The dataset used for generalization verification comes from the Intelligent V2X Open Dataset Challenge, jointly organized by the IMT-2020 (5G) Promotion Group Cellular Connected Vehicles (C-V2X) Working Group, China Association of Automobile Manufacturers and other organizations. The dataset includes 16,000 frames of image data and 8000 frames of LiDAR data. After assessment of the dataset, 84 frames of blank annotation information and corresponding image data are deleted, and 12 types of annotation information are merged and processed into 8 categories.

3.2. Experimental Environment and Evaluation Metrics

This study utilized the Ubuntu 20.04 operating system along with an i5-13600KF CPU and an NVIDIA GeForce RTX 3060 GPU. The programming language Python 3.8 was employed, with PyTorch 1.10 serving as the designated deep learning framework. To ensure the fidelity of the training outcomes, uniform training parameters were adopted across all algorithms. The model training parameters were configured as follows: a batch size of 8, a learning rate of 0.01, and a momentum of 0.937.

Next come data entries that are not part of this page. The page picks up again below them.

-- ==== Sys2Proof/Laws/Events.lean ====
section
/-!
SUPPORT. Sys2Proof/Laws/Events.lean: everything that logging an event, counting in a performance counter and raising a Hewer's interrupt can do,
said once, so that no proof unfolds them.
-/
namespace Sys2Proof.Machine
open Sys2Proof Sys2Proof.Laws

/-- What events and counts may change: registers in `p`, counters, the Tally store, the state of Tally, notices and free values. -/
structure Quiet (p : Nat → Bool) (s t : State) : Prop where
  rest : t = { s with
    regs := t.regs, ctrs := t.ctrs, bytes := t.bytes, tags := t.tags, gap := t.gap, frozenLost := t.frozenLost, archNext := t.archNext,
    sessions := t.sessions, tx := t.tx, freeCtr := t.freeCtr }
  regs : ∀ a, p a = false → t.reg a = s.reg a
  ctrs : ∀ a, p a = false → t.ctr a = s.ctr a
  bytes : BytesKept inStore s t
  tags : ∀ a i w, i < 256 → w < 2 ^ 40 → a ≠ 7 → t.tag a i w = s.tag a i w
  count : t.sessions.length = s.sessions.length
  tx : ∃ more, t.tx = s.tx ++ more

theorem Quiet.refl (p : Nat → Bool) (s : State) : Quiet p s s :=
  ⟨rfl, fun _ _ => rfl, fun _ _ => rfl, fun _ _ _ _ _ _ => rfl, fun _ _ _ _ _ _ => rfl, rfl, ⟨[], by simp⟩⟩

theorem Quiet.trans {p : Nat → Bool} {s t u : State} (h : Quiet p s t) (k : Quiet p t u) : Quiet p s u where
  rest := by have a := k.rest; have b := h.rest; rw [b] at a; exact a
  regs a ha := (k.regs a ha).trans (h.regs a ha)
  ctrs a ha := (k.ctrs a ha).trans (h.ctrs a ha)
  bytes a i b hi hb ha := (k.bytes a i b hi hb ha).trans (h.bytes a i b hi hb ha)
  tags a i w hi hw ha := (k.tags a i w hi hw ha).trans (h.tags a i w hi hw ha)
  count := k.count.trans h.count
  tx := by
    obtain ⟨x, hx⟩ := h.tx; obtain ⟨y, hy⟩ := k.tx
    exact ⟨x ++ y, by rw [hy, hx, List.append_assoc]⟩

theorem Quiet.mono {p q : Nat → Bool} {s t : State} (h : Quiet p s t) (hpq : ∀ a, q a = false → p a = false) : Quiet q s t :=
  { h with regs := fun a ha => h.regs a (hpq a ha), ctrs := fun a ha => h.ctrs a (hpq a ha) }

theorem Quiet.foldl {α : Type} {p : Nat → Bool} (g : State → α → State) (h : ∀ s x, Quiet p s (g s x)) (l : List α) (s : State) :
    Quiet p s (l.foldl g s) := by
  induction l generalizing s with
  | nil => exact Quiet.refl p s
  | cons x l ih => exact (h s x).trans (ih _)

theorem Quiet.foldl_mem {α : Type} {p : Nat → Bool} (g : State → α → State) (l : List α) (h : ∀ s, ∀ x ∈ l, Quiet p s (g s x)) (s : State) :
    Quiet p s (l.foldl g s) := by
  induction l generalizing s with
  | nil => exact Quiet.refl p s
  | cons x l ih => exact (h s x (by simp)).trans (ih (fun s y hy => h s y (by simp [hy])) _)

theorem Quiet.words {p : Nat → Bool} {s t : State} (h : Quiet p s t) : WordsKept p s t := fun a ha => ⟨h.regs a ha, h.ctrs a ha⟩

This article employs mean precision mAP50 and mean precision mAP50:95 as metrics to measure detection accuracy. Floating-point operations (GFLOPs), parameter counts (Params), and detection frames per second (FPS) are considered indicative measures of both efficiency and real-time performance. Additionally, the size of the model weight (Size) is utilized to assess the model’s suitability for deployment on edge devices.

A P 50 = \frac{1}{n} \sum_{i = 1}^{n} P_{i}^{I o U = 0.5} (R_{i}^{I o U = 0.5})

(14)

A P 50 : 95 = \frac{1}{10} (A P 50 + A P 55 + \dots + A P 95)

(15)

m A P = \frac{1}{n} \sum_{j = 1}^{n} A P (j)

(16)

P represents the accuracy rate, which is the ratio of successfully predicted positive samples to all predicted positive samples. R represents the recall rate, which is the ratio of correctly predicted positive samples to all real positive samples. AP50 refers to the mean average precision (AP) across all categories when the intersection over union (IoU) threshold is set at 50%. AP50:95 reflects the average AP values as the IoU threshold increases from 50% to 95% in increments of 5% and mAP stands for mean average precision and is the average accuracy calculated for each category.

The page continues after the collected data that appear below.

/-- For the session that started an operation, or ADMIN: a QUEUED operation suspends at once and resumes to QUEUED, a RUNNING one that can suspends at its
next point, a SUSPENDED one that had begun runs again; cancel ends a QUEUED or SUSPENDED operation as CANCELLED at once, a RUNNING one turns
CANCELLING, a plan being applied answers BUSY. OP_STATUS answers the six words and frees a terminal handle; 600 s after its end a handle is freed.
Another session without ADMIN gets NO_ACCESS, an unknown handle RANGE. (R74, R308, R311, R313, R314, 11_control_ports_zcp.md) -/
def Obligations.OperationCommands : Prop :=
  ∀ (r : Req) (x : Session) (h : BitVec 16) (s : State),
    (∀ o, s.op h.toNat = some o → (o.session = x.id ∨ 2 ≤ x.priv) →
      (Accepted s r x 0x21 (payHandle h) 0 .v31 →
        (o.state = .queued → Completes (.opSuspend r h) s fun t => OpShows s t r h 0x21 stOk (some .suspended)) ∧
        (o.state = .running → suspendable o = true → Completes (.opSuspend r h) s fun t => OpShows s t r h 0x21 stOk (some .suspending)) ∧
        (o.state = .running → suspendable o = false → Completes (.opSuspend r h) s fun t => OpShows s t r h 0x21 stNotSusp (some .running)) ∧
        (o.state.terminal = true → Completes (.opSuspend r h) s fun t => OpShows s t r h 0x21 stRange (some o.state))) ∧
      (Accepted s r x 0x22 (payHandle h) 0 .v31 →
        (o.state = .suspended → Completes (.opResume r h) s fun t => OpShows s t r h 0x22 stOk (some (if o.fromQueue then .queued else .running))) ∧
        (o.state = .running → Completes (.opResume r h) s fun t => OpShows s t r h 0x22 stRange (some .running))) ∧
      (Accepted s r x 0x23 (payHandle h) 0 .v2 →
        (o.state = .queued ∨ o.state = .suspended → Completes (.opCancel r h) s fun t => OpShows s t r h 0x23 stOk (some .cancelled)) ∧
        (o.state = .running → refusesCancel o = false → Completes (.opCancel r h) s fun t => OpShows s t r h 0x23 stOk (some .cancelling)) ∧
        (o.state = .running → refusesCancel o = true → Completes (.opCancel r h) s fun t => OpShows s t r h 0x23 stBusy (some .running)))) ∧
    (∀ o, s.op h.toNat = some o → o.session ≠ x.id → x.priv < 2 → Accepted s r x 0x23 (payHandle h) 0 .v2 → Completes (.opCancel r h) s fun t => OpShows s t r h 0x23 stNoAccess (some o.state)) ∧
    (s.op h.toNat = none → Accepted s r x 0x23 (payHandle h) 0 .v2 → Completes (.opCancel r h) s fun t => OpShows s t r h 0x23 stRange none) ∧
    (Accepted s r x 0x24 (payHandle h) 0 .v2 → ∀ o, s.op h.toNat = some o → Completes (.opStatus r h) s fun t =>
      Answered s t r 0x24 stOk (opStatusWords { o with progress := opProgress s o }) ∧ t.op h.toNat = if o.state.terminal then none else some o) ∧
    (s.alive = true → (∀ o, s.op h.toNat = some o → o.state.terminal = true) → s.op h.toNat ≠ none → Completes (.handleExpiry h) s fun t =>
      t.op h.toNat = none ∧ RegsKept (fun _ => false) s t)

/-- An operation in QUEUED whose turn it is turns RUNNING with START_TIME (SCRUB_FULL, CALIBRATE, ASSAY_RUN, and a burn with VPP_OTP, whose records are
queued); a burn without VPP_OTP ends FAILED with DOMAIN_OFF. A SUSPENDING one with none of its items at work is SUSPENDED. CALIBRATE without items
left ends DONE with PROGRESS 0xFFFF, ASSAY_RUN DONE with LIMIT when a slice failed, CAPTURE_DRAIN of a channel not FULL ends FAILED with RANGE, a burn
with nothing queued DONE; a CANCELLING one with no burn queued ends CANCELLED. The session that started it is told. (R311, R312, R313, R314, R370,
R395, R405, 11_control_ports_zcp.md) -/
def Obligations.OperationRuns : Prop :=
  ∀ (h : BitVec 16) (o : LongOp) (s : State), s.alive = true → s.op h.toNat = some o →
    (isTurn s o = true →
      (o.kind.code = 1 ∨ o.kind.code = 2 ∨ o.kind.code = 3 → Completes (.operationDequeued h) s fun t =>
        ∃ e, t.op h.toNat = some e ∧ e.state = .running ∧ e.start = s.time ∧ e.kind = o.kind) ∧
      (∀ slot d, o.kind = .burnKey slot d → o.step = 0 →
        (s.on FUSE_STATUS_VPP_OK = true → Completes (.operationDequeued h) s fun t => (t.op h.toNat).map LongOp.state = some .running ∧
          t.burnQ = s.burnQ ++ [.key h.toNat slot d]) ∧
        (s.on FUSE_STATUS_VPP_OK = false → Completes (.operationDequeued h) s fun t => OpEnded s t h o .failed stDomainOff 0))) ∧
    (o.state = .suspending → opAtWork s h.toNat = false → ∀ p, Completes (.operationSuspended h p) s fun t =>
      (t.op h.toNat).map LongOp.state = some .suspended) ∧
    (∀ same errs, o.state = .running →
      ((∃ f l k, o.kind = .calibrate f l k) → (∀ y ∈ s.calQ, y.op ≠ h.toNat) → Completes (.operationEnd h same errs) s fun t => OpEnded s t h o .done 0 0xFFFF) ∧
      ((∃ f d, o.kind = .assayRun f d) → (∀ y ∈ s.assayQ, y.op ≠ h.toNat) → Completes (.operationEnd h same errs) s fun t =>
        OpEnded s t h o .done (if o.failed then stLimit else stOk) 0xFFFF) ∧
      (∀ c, o.kind = .captureDrain c → (s.face (s.rd (CAP_CFG_FACE c))).obsShed = false → s.rd (CAP_STATUS_STATE c) ≠ 3 →
        Completes (.operationEnd h same errs) s fun t => OpEnded s t h o .failed stRange (opProgress s o)) ∧
      ((∃ slot d, o.kind = .burnKey slot d) → (∀ b ∈ s.burnQ, b.handle ≠ some h.toNat) → Completes (.operationEnd h same errs) s fun t =>
        OpEnded s t h o .done 0 0xFFFF)) ∧
    (∀ same errs, o.state = .cancelling → (∀ b ∈ s.burnQ, b.handle ≠ some h.toNat) → Completes (.operationEnd h same errs) s fun t =>
      (t.op h.toNat).map LongOp.state = some .cancelled)

/-- With the staging area not claimed by an operation, a write of PLAN_STAGE_DATA claims it, stores the word little-endian at PTR and moves PTR on by
four; a write of PLAN_STAGE_PTR claims it and sets PTR (bits [1:0] read 0); with RELEASE the claim ends. While an operation holds the claim both
answer BUSY and change nothing. (R20, R68, 02_plan_image.md) -/
def Obligations.PlanStaging : Prop :=
  ∀ (v : Word) (p : BitVec 24) (s : State), Reaches s PLAN_STAGE_DATA →
    ((∀ h, s.claim ≠ some (some h)) →
      (s.rd PLAN_STAGE_PTR_PTR % 4 = 0 → Completes (.planStageData v) s fun t => t.busStatus = stOk ∧ t.claim = some none ∧
        t.on PLAN_STAGE_PTR_CLAIMED = true ∧ t.rd PLAN_STAGE_PTR_PTR = (s.rd PLAN_STAGE_PTR_PTR + 4) % 2 ^ 24 ∧
        ∀ j < 4, t.byte 2 0 (s.rd PLAN_STAGE_PTR_PTR + j) = BitVec.ofNat 8 (v.toNat / 256 ^ j)) ∧
      (Completes (.planStagePtr p) s fun t => t.busStatus = stOk ∧ t.claim = some none ∧ t.rd PLAN_STAGE_PTR_PTR = p.toNat / 4 * 4) ∧
      (Completes .planStageRelease s fun t => t.busStatus = stOk ∧ t.claim = none ∧ t.on PLAN_STAGE_PTR_CLAIMED = false)) ∧
    (∀ h, s.claim = some (some h) → ∀ c ∈ [Instr.planStageData v, .planStagePtr p, .planStageRelease], Completes c s fun t =>
      t.busStatus = stBusy ∧ t.claim = s.claim ∧ RegsKept (fun _ => false) s t ∧ t.bytes = s.bytes)

/-- On a face with a tap: RUN turns the tap on (RUNNING with input, NO_INPUT without, SHED while observation is shed) or off; SWAP leaves a swap pending,
which taking effect exchanges the banks and clears; RESTART of a running tap stays pending until a block ends, when GEN counts and SAT_COUNT restarts
at 0; a coefficient write to the active bank, or to either while a swap is pending, answers BUSY and changes nothing. Samples go through the chain:
the values that saturate add to SAT_COUNT, and a complete block goes to the open live stream of the tap, which sends it as one message and spends a
credit, or without credit counts it in DROPS. (R235, R238, R239, R240, R244, R253, 09_spectral_tap_capture.md) -/
def Obligations.TapRows : Prop :=
  ∀ (f : Fin 16) (s : State), tapExists s f = true →
    (Reaches s (TAP_CTRL f) →
      (∀ run, Completes (.run f run) s fun t => t.busStatus = stOk ∧ t.on (TAP_CTRL_RUN f) = run ∧ t.rd (TAP_CTRL_ACTIVE f) = s.rd (TAP_CTRL_ACTIVE f) ∧
        (s.on (TAP_CTRL_RUN f) = !run → t.rd (TAP_STATUS_STATE f) =
          if run = false then 0 else if (s.face f).obsShed then 3 else if tapInput s f then 1 else 2)) ∧
      (Completes (.tapSwap f) s fun t => t.busStatus = stOk ∧ t.on (TAP_STATUS_SWAP_PEND f) = true ∧ t.rd (TAP_CTRL_ACTIVE f) = s.rd (TAP_CTRL_ACTIVE f) ∧
        t.on (TAP_CTRL_RUN f) = s.on (TAP_CTRL_RUN f)) ∧
      (s.rd (TAP_STATUS_STATE f) = 1 → Completes (.tapRestart f) s fun t => t.on (TAP_CTRL_RESTART f) = true ∧ (t.face f).tapRestart = true ∧
        t.rd (TAP_STATUS_GEN f) = s.rd (TAP_STATUS_GEN f)) ∧
      (s.rd (TAP_STATUS_STATE f) ≠ 1 → Completes (.tapRestart f) s fun t => t.busStatus = stOk ∧ RegsKept (fun _ => false) s t)) ∧
    (s.alive = true → s.on (TAP_STATUS_SWAP_PEND f) = true → (s.face f).tapRestart = false → Completes (.tapSwapApply f) s fun t =>
      t.rd (TAP_CTRL_ACTIVE f) = 1 - s.rd (TAP_CTRL_ACTIVE f) ∧ t.on (TAP_STATUS_SWAP_PEND f) = false ∧ t.on (TAP_CTRL_SWAP f) = false ∧
        t.rd (TAP_STATUS_STATE f) = s.rd (TAP_STATUS_STATE f) ∧ (t.face f).tapSwapAt = some (s.face f).tap.out.length) ∧
    (∀ (b : Fin 2) (i : Fin 64) (v : BitVec 16), Reaches s (TAP_COEF f b i) →
      (s.on (TAP_STATUS_SWAP_PEND f) = true ∨ s.rd (TAP_CTRL_ACTIVE f) = b → Completes (.tapCoef f b i v) s fun t =>
        t.busStatus = stBusy ∧ RegsKept (fun _ => false) s t) ∧
      (s.on (TAP_STATUS_SWAP_PEND f) = false → s.rd (TAP_CTRL_ACTIVE f) ≠ b → Completes (.tapCoef f b i v) s fun t =>
        t.busStatus = stOk ∧ t.rd (TAP_COEF_H f b i) = v.toNat ∧ RegsKept (fun a => a == TAP_COEF f b i) s t)) ∧
    (∀ b : TapIn, s.alive = true → s.rd (TAP_STATUS_STATE f) = 1 →
      let x := tapTake s f b.input
      let sat := min 255 (s.rd (TAP_STATUS_SAT_COUNT f) + (x.sats - (s.face f).tap.sats))
      (tapDone x = false → Completes (.tapBlock f b) s fun t => t.tx = s.tx ∧ (t.face f).tap = x ∧
        t.rd (TAP_STATUS_SAT_COUNT f) = sat ∧ t.rd (TAP_STATUS_GEN f) = s.rd (TAP_STATUS_GEN f)) ∧
      (tapDone x = true → (∀ i < 32, liveOn s i f = false) → Completes (.tapBlock f b) s fun t => t.tx = s.tx ∧ (t.face f).tapRestart = false ∧
        (t.face f).tap.out = [] ∧ t.rd (TAP_STATUS_SAT_COUNT f) = (if (s.face f).tapRestart then 0 else sat) ∧
        t.rd (TAP_STATUS_GEN f) = if (s.face f).tapRestart then (s.rd (TAP_STATUS_GEN f) + 1) % 256 else s.rd (TAP_STATUS_GEN f)) ∧
      (tapDone x = true → ∀ i < 32, liveOn s i f = true → (∀ j < 32, j ≠ i → liveOn s j f = false) →
        (s.rd (STREAM_STATUS_CREDIT i) ≠ 0 → txFull s (s.rd (STREAM_STATUS_PORT i)) = false → Completes (.tapBlock f b) s fun t =>
          t.rd (STREAM_STATUS_CREDIT i) = s.rd (STREAM_STATUS_CREDIT i) - 1 ∧ (t.stream i).seq = (s.stream i).seq + 1 ∧
          ∃ m ∈ t.tx, m.session = (s.stream i).session ∧ m.flags = 4 ∧
            m.words = obsWords i (tapBlockOf (s.setFace f { s.face f with tap := x }) f b) (s.stream i).seq
              ((s.time + 2 ^ 64 - b.age.toNat % 2 ^ 64) % 2 ^ 64) (s.stream i).gap) ∧
        (s.rd (STREAM_STATUS_CREDIT i) = 0 → Completes (.tapBlock f b) s fun t => t.tx = s.tx ∧ (t.stream i).gap = true ∧
          t.rd (STREAM_DROPS_DROPS i) = min (2 ^ 32 - 1) (s.rd (STREAM_DROPS_DROPS i) + 1))))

3.3. Experimental Analysis

3.3.1. Feature Fusion Network Improvement Experiment

To verify the effectiveness of the improved feature fusion network, separate experiments are conducted and compared with the original benchmark. The Tiny-P experiment refers to removing the input of the 20 × 20 feature layer from the neck network and adding the input of the 160 × 160 feature layer. The Tiny-AIFI experiment introduces a transformer-based AIFI module in the feature layer of 40 × 40. Table 1 presents the detailed results.

Table 1 shows that compared to the original YOLOv7-tiny algorithm model, the Tiny-P algorithm model improved by about 3.8% in mAP50 and 7.2% in mAP50:95. The number of parameters, weight, and detection speed have slightly decreased, while the GFLOPs has increased. Tiny-AIFI increased by approximately 0.4% in mAP50 and 2.8% in mAP50:95. The number of parameters, weight, GFLOPs, and detection speed have all slightly decreased.

The results indicate that the above methods can effectively enhance the extraction of more informative and meaningful semantic features that the feature map has a smaller receptive field from the 160 × 160 feature layer and richer semantic concepts from the AIFI module. After multi-scale fusion, it can better learn object features, enhance the capture ability of the network for multi-scale objects, and improve the object-detection effect.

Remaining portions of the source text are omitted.